30 Jahre ZSGPP
Ein Jubiläum mit Herausforderungen und Chancen
Die Zentralschweizer Gesellschaft für Psychiatrie und Psychotherapie ZSGPP feiert ihr 30-jähriges Bestehen. Dr. med. Kaspar Schnyder, langjähriges Mitglied und aktueller Präsident, wirft einen Blick auf die Entwicklung des Vereins und die Zukunft der psychiatrischen Versorgung in der Region.

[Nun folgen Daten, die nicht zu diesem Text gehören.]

/-! ## linkResetSeen -/

@[simp] theorem State.linkResetSeen_stations : (s.linkResetSeen).stations = s.stations := rfl
@[simp] theorem State.linkResetSeen_noticeList : (s.linkResetSeen).noticeList = s.noticeList := rfl
@[simp] theorem State.linkResetSeen_talkSeat : (s.linkResetSeen).talkSeat = s.talkSeat := rfl
@[simp] theorem State.linkResetSeen_lanes : (s.linkResetSeen).lanes = s.lanes := rfl
@[simp] theorem State.linkResetSeen_holds : (s.linkResetSeen).holds = s.holds := rfl
@[simp] theorem State.linkResetSeen_holdTag : (s.linkResetSeen).holdTag = s.holdTag := rfl
@[simp] theorem State.linkResetSeen_holdLimit : (s.linkResetSeen).holdLimit = s.holdLimit := rfl
@[simp] theorem State.linkResetSeen_privateCopy : (s.linkResetSeen).privateCopy = s.privateCopy := rfl
@[simp] theorem State.linkResetSeen_stage : (s.linkResetSeen).stage = s.stage := rfl
@[simp] theorem State.linkResetSeen_remoteEnable : (s.linkResetSeen).remoteEnable = s.remoteEnable := rfl
@[simp] theorem State.linkResetSeen_lockout : (s.linkResetSeen).lockout = s.lockout := rfl
@[simp] theorem State.linkResetSeen_forced : (s.linkResetSeen).forced = s.forced := rfl
@[simp] theorem State.linkResetSeen_attached : (s.linkResetSeen).attached = s.attached := rfl
@[simp] theorem State.linkResetSeen_reception : (s.linkResetSeen).reception = s.reception := rfl
@[simp] theorem State.linkResetSeen_replyWaiting : (s.linkResetSeen).replyWaiting = s.replyWaiting := rfl
@[simp] theorem State.linkResetSeen_replySending : (s.linkResetSeen).replySending = s.replySending := rfl
@[simp] theorem State.linkResetSeen_engine : (s.linkResetSeen).engine = s.engine := rfl
@[simp] theorem State.linkResetSeen_result : (s.linkResetSeen).result = s.result := rfl
@[simp] theorem State.linkResetSeen_params : (s.linkResetSeen).params = s.params := rfl
@[simp] theorem State.linkResetSeen_paramIndex : (s.linkResetSeen).paramIndex = s.paramIndex := rfl
@[simp] theorem State.linkResetSeen_dataPointer : (s.linkResetSeen).dataPointer = s.dataPointer := rfl
@[simp] theorem State.linkResetSeen_irqEnable : (s.linkResetSeen).irqEnable = s.irqEnable := rfl
@[simp] theorem State.linkResetSeen_device : (s.linkResetSeen).device = { s.device with linkResetSeen := true } := rfl
@[simp] theorem State.linkResetSeen_faultKind : (s.linkResetSeen).faultKind = s.faultKind := rfl
@[simp] theorem State.linkResetSeen_deniedStation : (s.linkResetSeen).deniedStation = s.deniedStation := rfl
@[simp] theorem State.linkResetSeen_refusedAddress : (s.linkResetSeen).refusedAddress = s.refusedAddress := rfl
@[simp] theorem State.linkResetSeen_memory : (s.linkResetSeen).memory = s.memory := rfl
@[simp] theorem State.linkResetSeen_nrstLow : (s.linkResetSeen).nrstLow = s.nrstLow := rfl
@[simp] theorem State.linkResetSeen_readData : (s.linkResetSeen).readData = s.readData := rfl
@[simp] theorem State.linkResetSeen_powerOns : (s.linkResetSeen).powerOns = s.powerOns := rfl
@[simp] theorem State.linkResetSeen_freeCount : (s.linkResetSeen).freeCount = s.freeCount := rfl
@[simp] theorem State.linkResetSeen_pending : (s.linkResetSeen).pending = s.pending := rfl

/-! ## advancePointer -/

@[simp] theorem State.advancePointer_stations : (s.advancePointer).stations = s.stations := rfl
@[simp] theorem State.advancePointer_noticeList : (s.advancePointer).noticeList = s.noticeList := rfl
@[simp] theorem State.advancePointer_talkSeat : (s.advancePointer).talkSeat = s.talkSeat := rfl
@[simp] theorem State.advancePointer_lanes : (s.advancePointer).lanes = s.lanes := rfl
@[simp] theorem State.advancePointer_holds : (s.advancePointer).holds = s.holds := rfl
@[simp] theorem State.advancePointer_holdTag : (s.advancePointer).holdTag = s.holdTag := rfl
@[simp] theorem State.advancePointer_holdLimit : (s.advancePointer).holdLimit = s.holdLimit := rfl
@[simp] theorem State.advancePointer_privateCopy : (s.advancePointer).privateCopy = s.privateCopy := rfl
@[simp] theorem State.advancePointer_stage : (s.advancePointer).stage = s.stage := rfl
@[simp] theorem State.advancePointer_remoteEnable : (s.advancePointer).remoteEnable = s.remoteEnable := rfl
@[simp] theorem State.advancePointer_lockout : (s.advancePointer).lockout = s.lockout := rfl
@[simp] theorem State.advancePointer_forced : (s.advancePointer).forced = s.forced := rfl
@[simp] theorem State.advancePointer_attached : (s.advancePointer).attached = s.attached := rfl
@[simp] theorem State.advancePointer_reception : (s.advancePointer).reception = s.reception := rfl
@[simp] theorem State.advancePointer_replyWaiting : (s.advancePointer).replyWaiting = s.replyWaiting := rfl
@[simp] theorem State.advancePointer_replySending : (s.advancePointer).replySending = s.replySending := rfl
@[simp] theorem State.advancePointer_engine : (s.advancePointer).engine = s.engine := rfl
@[simp] theorem State.advancePointer_result : (s.advancePointer).result = s.result := rfl
@[simp] theorem State.advancePointer_params : (s.advancePointer).params = s.params := rfl
@[simp] theorem State.advancePointer_paramIndex : (s.advancePointer).paramIndex = s.paramIndex := rfl
@[simp] theorem State.advancePointer_dataPointer : (s.advancePointer).dataPointer = s.dataPointer + 1 := rfl
@[simp] theorem State.advancePointer_irqEnable : (s.advancePointer).irqEnable = s.irqEnable := rfl
@[simp] theorem State.advancePointer_device : (s.advancePointer).device = s.device := rfl
@[simp] theorem State.advancePointer_faultKind : (s.advancePointer).faultKind = s.faultKind := rfl
@[simp] theorem State.advancePointer_deniedStation : (s.advancePointer).deniedStation = s.deniedStation := rfl
@[simp] theorem State.advancePointer_refusedAddress : (s.advancePointer).refusedAddress = s.refusedAddress := rfl
@[simp] theorem State.advancePointer_memory : (s.advancePointer).memory = s.memory := rfl
@[simp] theorem State.advancePointer_nrstLow : (s.advancePointer).nrstLow = s.nrstLow := rfl
@[simp] theorem State.advancePointer_readData : (s.advancePointer).readData = s.readData := rfl
@[simp] theorem State.advancePointer_powerOns : (s.advancePointer).powerOns = s.powerOns := rfl
@[simp] theorem State.advancePointer_freeCount : (s.advancePointer).freeCount = s.freeCount := rfl
@[simp] theorem State.advancePointer_pending : (s.advancePointer).pending = s.pending := rfl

«Die ZSGPP hat nach 30 Jahren leider etwas an Dynamik eingebüsst», konstatiert Präsident Dr. med. Kaspar Schnyder. Besonders die Corona-Pandemie habe dem Vereinsleben zugesetzt, wie vielen anderen Organisationen auch. Dennoch zeigt die jüngste Urabstimmung, dass die Mitglieder weiterhin an diesem Netzwerk festhalten möchten. Für die Zukunft der ZSGPP wünscht sich Schnyder eine Revitalisierung des Vorstands und die Gewinnung neuer Mitglieder. «Die ZSGPP könnte im nationalen Fachverband eine provokative und innovative Rolle spielen», meint er.

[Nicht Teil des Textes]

theorem State.holds_expireStage (s : State) : s.expireStage.holds = s.holds := by
  unfold State.expireStage
  split
  · rfl
  · split
    · rw [(State.reportReleases_frame _ _).1]
      exact State.forStations_keeps State.holds _ (fun n t => (t.addNotice_retouches n _).holds) _ s
    · rfl

/-- After the expiry the stage that is left, if one is, is not due. -/
theorem State.stage_expireStage (s : State) (g : Stage) (h : s.expireStage.stage = some g) :
    s.stage = some g ∧ timerDue g.remaining = false := by
  unfold State.expireStage at h
  split at h
  · next e => rw [e] at h; cases h
  · next g' hg' =>
    split at h
    · rw [(State.reportReleases_frame _ _).2] at h; cases h
    · next due =>
      obtain rfl := Option.some.inj (hg'.symm.trans h)
      exact ⟨hg', by simpa using due⟩

/-- A timer that is not due stays within its range. -/
theorem tickTimer_range {t : Option Nat} (due : timerDue t = false) (range : ∀ n, t = some n → 1 ≤ n ∧ n ≤ 255) (n : Nat)
    (h : tickTimer t = some n) : 1 ≤ n ∧ n ≤ 255 := by
  cases t with
  | none => cases h
  | some m =>
    obtain rfl := Option.some.inj h
    have := range m rfl
    have : ¬ m ≤ 1 := by simpa [timerDue] using due
    omega

/-- Every timer falls by one, none of them being due (R80, R104). -/
theorem State.Laws.tick {s : State} (h : s.Laws [] []) (holds : ∀ k ∈ s.holds, timerDue k.remaining = false)
    (stage : ∀ g, s.stage = some g → timerDue g.remaining = false) : s.tick.Laws [] [] := by
  have mem {k : Hold} : k ∈ s.tick.holds ↔ ∃ k' ∈ s.holds, { k' with remaining := tickTimer k'.remaining } = k := by
    simp [State.tick]
  have stations : s.tick.holds.map (fun k => k.station) = s.holds.map (fun k => k.station) := by simp [State.tick]
  have held (n : StationNo) : Held s.tick n ↔ Held s n := by
    simp only [Held, mem]
    constructor
    · rintro ⟨_, ⟨k, hk, rfl⟩, e⟩; exact ⟨k, hk, e⟩
    · rintro ⟨k, hk, e⟩; exact ⟨_, ⟨k, hk, rfl⟩, e⟩
  refine ⟨h.flags, h.records, h.onePlace, h.occupants, h.accepted, by rw [stations]; exact h.oneHold, fun k hk => ?_, fun n => ?_,
    fun k hk t ht => ?_, ?_, fun g hg => ?_, fun n r hn hr hl => ?_, h.memory⟩
  · obtain ⟨k', hk', rfl⟩ := mem.mp hk
    exact h.holders k' hk'
  · refine (h.ports n).trans (or_congr_right ?_)
    simp only [mem]
    constructor
    · rintro ⟨k, hk, e⟩; exact ⟨_, ⟨k, hk, rfl⟩, e⟩
    · rintro ⟨_, ⟨k, hk, rfl⟩, e⟩; exact ⟨k, hk, e⟩
  · obtain ⟨k', hk', rfl⟩ := mem.mp hk
    exact tickTimer_range (holds k' hk') (h.timers k' hk') t ht
  · refine h.copy.trans ?_
    simp only [mem]
    constructor
    · rintro ⟨k, hk, e⟩; exact ⟨_, ⟨k, hk, rfl⟩, e⟩
    · rintro ⟨_, ⟨k, hk, rfl⟩, e⟩; exact ⟨k, hk, e⟩
  · cases hs : s.stage with
    | none => rw [State.tick, hs] at hg; cases hg
    | some g' =>
      rw [State.tick, hs] at hg
      obtain rfl := Option.some.inj hg
      obtain ⟨length, content, owing, ascending, timer, owed⟩ := h.stage g' hs
      refine ⟨length, content, owing, ascending, tickTimer_range (stage g' hs) timer, fun n hn => ?_⟩
      obtain ⟨seated, free, complete⟩ := owed n hn
      refine ⟨seated, ?_, complete⟩
      rw [State.pendingHold_eq_none] at free ⊢
      rw [held]; exact free
  · rcases h.retiring n r hn hr hl with placed | hold | ⟨g, hg, hm⟩
    · exact .inl placed
    · exact .inr (.inl ((held n).mpr hold))
    · exact .inr (.inr ⟨{ g with remaining := tickTimer g.remaining }, by rw [State.tick, hg], hm⟩)

theorem State.Laws.millisecond {s : State} (h : s.Laws [] []) : s.expireHolds.expireStage.tick.Laws [] [] :=
  h.expireHolds.expireStage.tick (fun k hk => (s.not_due_of_mem_expireHolds k (State.holds_expireStage _ ▸ hk)).2)
    fun g hg => (State.stage_expireStage _ g hg).2

end Sys2Proof.Machine

/-! ## Transfers -/

namespace Sys2Proof.Machine

-- One theorem after the other: each thread of its own would take a stack.
set_option Elab.async false

open Sys2Proof.Claims

/-- A store into buffer memory. -/
theorem State.writeMemory_retouches (s : State) (m : Memory) (h : Memory.wf s.memory = true → Memory.wf m = true) :
    s.Retouches { s with memory := m } :=
  ⟨⟨rfl, rfl, rfl, rfl, rfl⟩, fun _ => relKeeps_refl _, rfl, rfl, h⟩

Engagement für neues Ausbildungsmodell
Als prägende Ereignisse der letzten Jahre nennt Schnyder den Wechsel zum Anordnungsmodell für psychologische Therapien und die Einführung des TarDoc-Tarifs. Diese Entwicklungen hätten die Beziehungen zwischen den Berufsgruppen und die finanzielle Situation der Psychiaterinnen und Psychiater beeinflusst. Mit dem Fachkräftemangel, den Wartezeiten und einem Reformstau in der Ausbildung steht die Psychiatrie auch in der Zentralschweiz vor Herausforderungen. Doch gerade hier liegt auch eine Chance. Mit innovativen Ansätzen könnte die ZSGPP eine Vorreiterrolle übernehmen – sei es durch Impulse für neue Rekrutierungsstrategien oder für eine modernisierte Ausbildung, die Psychologie und Psychiatrie stärker vereint. Schnyder: «Eine Zusammenfassung von Psychologie und Psychiatrie in der Lehre würde die Konkurrenz beenden und eine Ausbildung schaffen, mit der Studienabgängerinnen und -abgänger bereits voll auf den Einsatz in der Versorgung vorbereitet sind.»

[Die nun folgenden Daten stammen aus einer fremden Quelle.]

-- ==== Sys2Proof/Machine/LlcOps.lean ====
section
/-! DEFINITION. The home of a line: the slice hash (R182 to R184), memory behind it with its ECC (R235 to R244), ways and
their replacement (R185 to R188), performing a request (R186, R194 to R203, R218), transactions and their snoops (R214 to
R224), the L1 part (R189, R221). -/

namespace Sys2Proof.Machine

/-! Where a line lives. -/

def rotl8 (x k : Nat) : Nat := ((x <<< k) ||| (x >>> (8 - k))) % 256

/-- The slice, and channel, of the line a = PA[47:6] (R183). -/
def sliceOf (a : Nat) : Nat :=
  let c (i : Nat) : Nat := (a >>> (8 * i)) % 256
  c 0 ^^^ rotl8 (c 1) 1 ^^^ rotl8 (c 2) 2 ^^^ rotl8 (c 3) 3 ^^^ rotl8 (c 4) 4 ^^^ rotl8 ((a >>> 40) % 4) 5

/-- The set within the slice (R184). -/
def setOf (a : Nat) : Nat := ((a >>> 8) % 2048) ^^^ ((a >>> 19) % 2048)

/-- The channel line index (R237). -/
def chanIndex (a : Nat) : Nat := (a >>> 8) % 2 ^ 28

/-- Rank, bank group, bank, row and column of a channel line index (R237). -/
def placeOf (l : Nat) : List (Nat × Nat) :=
  [(1, (l >>> 10) % 2), (2, ((l >>> 6) % 4) ^^^ ((l >>> 11) % 4)), (2, ((l >>> 8) % 4) ^^^ ((l >>> 13) % 4)),
   (17, (l >>> 11) % 2 ^ 17), (6, l % 64)]

/-- The line stored at a channel's line index (R238). -/
def lineAt (chan l : Nat) : Nat :=
  let hi := l <<< 8
  hi ||| (chan ^^^ sliceOf hi)

/-- Does a line lie in device memory (R182)? -/
def inMemory (a : Nat) : Bool := decide (a < 2 ^ 36)

/-! Memory and its ECC (R239 to R244). -/

/-- Error patterns united: symbols that differ twice the same way are right again. -/
def errXor (a b : ErrPat) : ErrPat :=
  b.foldl (fun (acc : ErrPat) (e : Nat × Byte) =>
    let v : Byte := ((tabGet? acc e.1).getD 0) ^^^ e.2
    if v = 0 then tabDel acc e.1 else tabSet acc e.1 v) a

/-- The wrong symbols of one half line. -/
def errHalf (e : ErrPat) (h : Nat) : ErrPat := e.filter fun p => p.1 / 36 == h

/-- What the decoder makes of a half line: its 32 bytes as a number, and 0 no error, 1 corrected, 2 uncorrectable. -/
structure HalfRead where
  data : Nat
  kind : Nat
deriving DecidableEq, Repr

/-- R239: one wrong symbol is corrected, two or three are detected, the outcome of four or more is open. -/
def decodeHalf (good : Nat) (e : ErrPat) (h k : Nat) : HalfRead :=
  let e := errHalf e h
  if e.length = 0 then ⟨good, 0⟩
  else if e.length = 1 then ⟨good, 1⟩
  else if e.length < 4 then ⟨good, 2⟩
  else
    let pick := Config.pick k % 3
    if pick = 0 then ⟨good, 2⟩
    else if pick = 1 then ⟨(Config.eccData k).toNat, 1⟩
    else ⟨e.foldl (fun d p => if p.1 % 36 < 32 then d ^^^ (p.2.toNat <<< (8 * (p.1 % 36))) else d) good, 0⟩

/-- The bytes that stand in memory for a line, without regard to errors. -/
def State.memLine (s : State) (a : Nat) : Line := bytesLine (memRdN s.mem.bytes (64 * a) 64)

/-- A write of a whole line to its channel: both codewords are new (R241, R244). -/
def State.chanWrite (s : State) (a : Nat) (l : Line) : State :=
  let n := sliceOf a
  let c := s.chan n
  let s := s.setChan n { c with writes := c.writes + 1 }
  { s with mem := { s.mem with bytes := memWrN s.mem.bytes (64 * a) (lineBytes l), errs := tabDel s.mem.errs a } }

/-- MC_ERR_LOC (R253). -/
def errLocWord (a : Nat) (ue : Bool) (sub : Nat) : Word :=
  BitVec.ofNat 32 (pack ([(1, b2n ue), (1, sub)] ++ placeOf (chanIndex a) ++ [(2, 0)]))

/-- MC_UE_INFO (R253). -/
def Chan.ueInfo (c : Chan) : Nat :=
  pack [(1, b2n c.ueValid), (1, b2n c.ueOverflow), (2, c.ueSource.toNat), (1, b2n c.ueRemote), (1, b2n c.ueHost),
        (8, c.ueCtx.toNat), (4, c.uePart.toNat), (14, 0)]

/-- The record of an uncorrectable error in the channel's registers (R253). -/
def State.recordUe (s : State) (a : Nat) (source : Nat) (t : Tag) (sub : Nat) : State :=
  let n := sliceOf a
  let c := { s.chan n with errLoc := errLocWord a true sub }
  s.setChan n (if c.ueValid then { c with ueOverflow := true } else
    { c with ueValid := true, ueSource := BitVec.ofNat 2 source, ueRemote := t.remote.isSome, ueHost := t.host
             ueCtx := if source = 2 then 0 else BitVec.ofNat 8 t.ctx
             uePart := if source = 2 then 0 else BitVec.ofNat 4 t.part, ueLine := BitVec.ofNat 42 a })

/-- One read of a line from its channel with the flips that this read alone meets: what the decoder delivers. -/
def State.readOnce (s : State) (a : Nat) (flips : ErrPat) : HalfRead × HalfRead × State :=
  let n := sliceOf a
  let c := s.chan n
  let e := errXor (tabGet [] s.mem.errs a) flips
  let good := (s.memLine a).toNat
  let r0 := decodeHalf (good % 2 ^ 256) e 0 s.free
  let r1 := decodeHalf (good / 2 ^ 256) e 1 (s.free + 1)
  (r0, r1, { (s.setChan n { c with reads := c.reads + 1 }) with free := s.free + 2 })

def joinHalves (r0 r1 : HalfRead) : Line := BitVec.ofNat 512 (r0.data % 2 ^ 256 + 2 ^ 256 * r1.data)

/-- What a read without uncorrectable half delivers: corrected errors are counted, located and written back (R242). -/
def State.readGood (s : State) (a : Nat) (r0 r1 : HalfRead) : Line × State :=
  let l := joinHalves r0 r1
  if r0.kind = 0 && r1.kind == 0 then (l, s)
  else
    let n := sliceOf a
    let c := s.chan n
    let s := s.setChan n { c with
      ceCount := if c.ceCount = 0xFFFFFFFF then c.ceCount else c.ceCount + 1
      errLoc := errLocWord a false (if r1.kind = 0 then 0 else 1) }
    (l, s.chanWrite a l)

/-- A line read with its check: an uncorrectable error is read once more (R242, R243). None: the error stands. -/
def State.chanRead (s : State) (a : Nat) (source : Nat) (t : Tag) (first second : ErrPat) : Option Line × State :=
  let (r0, r1, s) := s.readOnce a first
  if r0.kind < 2 && r1.kind < 2 then
    let (l, s) := s.readGood a r0 r1
    (some l, s)
  else
    let (r0, r1, s) := s.readOnce a second
    if r0.kind < 2 && r1.kind < 2 then
      let (l, s) := s.readGood a r0 r1
      (some l, s)
    else (none, s.recordUe a source t (if r0.kind = 2 then 0 else 1))

/-- The job fault of an uncorrectable read (R243, R448 cause 0x01). -/
def State.ueFault (s : State) (a : Nat) (t : Tag) : State :=
  s.jobFault t 0x01 (sliceOf a / 64) (64 * a) ((s.chan (sliceOf a)).ueInfo + sliceOf a * 2 ^ 32)

/-! Ways and their replacement (R187). -/

def setBit (b k : Nat) (v : Bool) : Nat := if v then b ||| 2 ^ k else if b.testBit k then b - 2 ^ k else b

/-- Every node on the path to a leaf points to the other branch. -/
def plruTouch (depth bits leaf : Nat) : Nat :=
  (List.range depth).foldl (fun b i =>
    setBit b (2 ^ i - 1 + (leaf >>> (depth - i))) ((leaf >>> (depth - 1 - i)) % 2 == 0)) bits

/-- The walk from the root over the branches that hold a candidate: remaining depth, node, first leaf. -/
def plruWalk (bits : Nat) (cand : Nat → Bool) : Nat → Nat → Nat → Nat
  | 0, _, leaf => leaf
  | d + 1, node, leaf =>
    let holds (side : Nat) : Bool := (List.range (2 ^ d)).any fun i => cand (leaf + side * 2 ^ d + i)
    let side := if bits.testBit node then (if holds 1 then 1 else 0) else (if holds 0 then 0 else 1)
    plruWalk bits cand d (2 * node + 1 + side) (leaf + side * 2 ^ d)

def Slice.way (sl : Slice) (k : Nat) : Way := tabGet {} sl.ways k

/-- An invalid way that never held anything is not listed. -/
def Slice.setWay (sl : Slice) (k : Nat) (w : Way) : Slice :=
  { sl with ways := if w = {} then tabDel sl.ways k else tabSet sl.ways k w }

def Slice.count (sl : Slice) (k n : Nat) : Slice := { sl with cnt := tabSet sl.cnt k (tabGet 0 sl.cnt k + BitVec.ofNat 64 n) }

def State.count (s : State) (n k by_ : Nat) : State := s.modSlice n fun sl => sl.count k by_

def Way.present (w : Way) : Bool := w.st == .clean || w.st == .dirty

/-- The keys of a line's set. -/
def wayKeys (a : Nat) : List Nat := (List.range 12).map (12 * setOf a + ·)

def Slice.find (sl : Slice) (a : Nat) : Option Nat := (wayKeys a).find? fun k => (sl.way k).present && (sl.way k).line == a

def Slice.dead? (sl : Slice) (a : Nat) : Option Nat := (wayKeys a).find? fun k => (sl.way k).st == .dead && (sl.way k).line == a

def Slice.entry? (sl : Slice) (a : Nat) : Option MissEntry := sl.miss.find? fun m => m.line == a

def Slice.setEntry (sl : Slice) (m : MissEntry) : Slice :=
  if (sl.entry? m.line).isSome then { sl with miss := sl.miss.map fun x => if x.line = m.line then m else x }
  else { sl with miss := sl.miss ++ [m] }

def Slice.delEntry (sl : Slice) (a : Nat) : Slice := { sl with miss := sl.miss.filter fun m => m.line != a }

/-- May the way be chosen as a victim: Clean or Dirty, and no transaction in progress on it? -/
def Slice.idle (sl : Slice) (k : Nat) : Bool := (sl.way k).present && (sl.entry? (sl.way k).line).isNone

/-- The pinned way that has gone longest without an update, the lowest-numbered on a tie. -/
def longestPinned (sl : Slice) (ks : List Nat) : Option Nat :=
  ks.foldl (fun best k => match best with
    | none => some k
    | some b => if (sl.way k).pinAt < (sl.way b).pinAt then some k else some b) none

/-- R187: the way that an access takes in its set, within a mask. -/
def Slice.pick (sl : Slice) (a mask : Nat) : Option Nat :=
  let ks := (wayKeys a).filter fun k => mask.testBit (k % 12)
  match ks.find? fun k => (sl.way k).st == .invalid with
  | some k => some k
  | none =>
    match ks.find? fun k => (sl.way k).st == .dead with
    | some k => some k
    | none =>
      let cand (w : Nat) : Bool := let k := 12 * setOf a + w
        decide (w < 12) && ks.contains k && sl.idle k && !(sl.way k).pinned
      if (List.range 12).any cand then
        some (12 * setOf a + plruWalk (zGet sl.plru (setOf a)) cand 4 0 0)
      else longestPinned sl (ks.filter fun k => sl.idle k)

def Slice.touch (sl : Slice) (k : Nat) : Slice :=
  { sl with plru := zSet sl.plru (k / 12) (plruTouch 4 (zGet sl.plru (k / 12)) (k % 12)) }

/-- R201: may a reduction that misses allocate its line? -/
def Slice.mayPin (sl : Slice) (a mask : Nat) : Bool :=
  let ks := (wayKeys a).filter fun k => mask.testBit (k % 12)
  let free := ks.filter fun k =>
    let w := sl.way k
    w.st == .invalid || w.st == .dead || (sl.idle k && !w.pinned)
  let unpinned := ks.filter fun k => !(sl.way k).pinned
  !free.isEmpty && decide (1 < unpinned.length)

/-! Requesters, agents and sharers (R211, R215, R225). -/

/-- The coherent agent that a requester number stands for. -/
def reqAgent (r : Nat) : Option Nat :=
  if r < 2304 then (if r % 4 = 0 then some (r / 4) else none)
  else if r < 2308 then some (r - 2304 + 576)
  else if r = 2309 || r == 2310 then some (r - 2309 + 580)
  else none

/-- The requester number of an agent. -/
def agentReq (a : Nat) : Nat := if a < 576 then 4 * a else if a < 580 then a - 576 + 2304 else a - 580 + 2309

def insertNat (x : Nat) (l : List Nat) : List Nat := if l.contains x then l else l ++ [x]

Trotz des Wandels bleibt klar: Die ZSGPP ist mehr als nur ein Verein – sie ist ein Ort des Austauschs, der Zusammenarbeit und des gemeinsamen Lernens. Mit frischen Ideen und engagierten Mitgliedern kann sie auch in Zukunft einen wichtigen Beitrag zur psychiatrischen Versorgung leisten.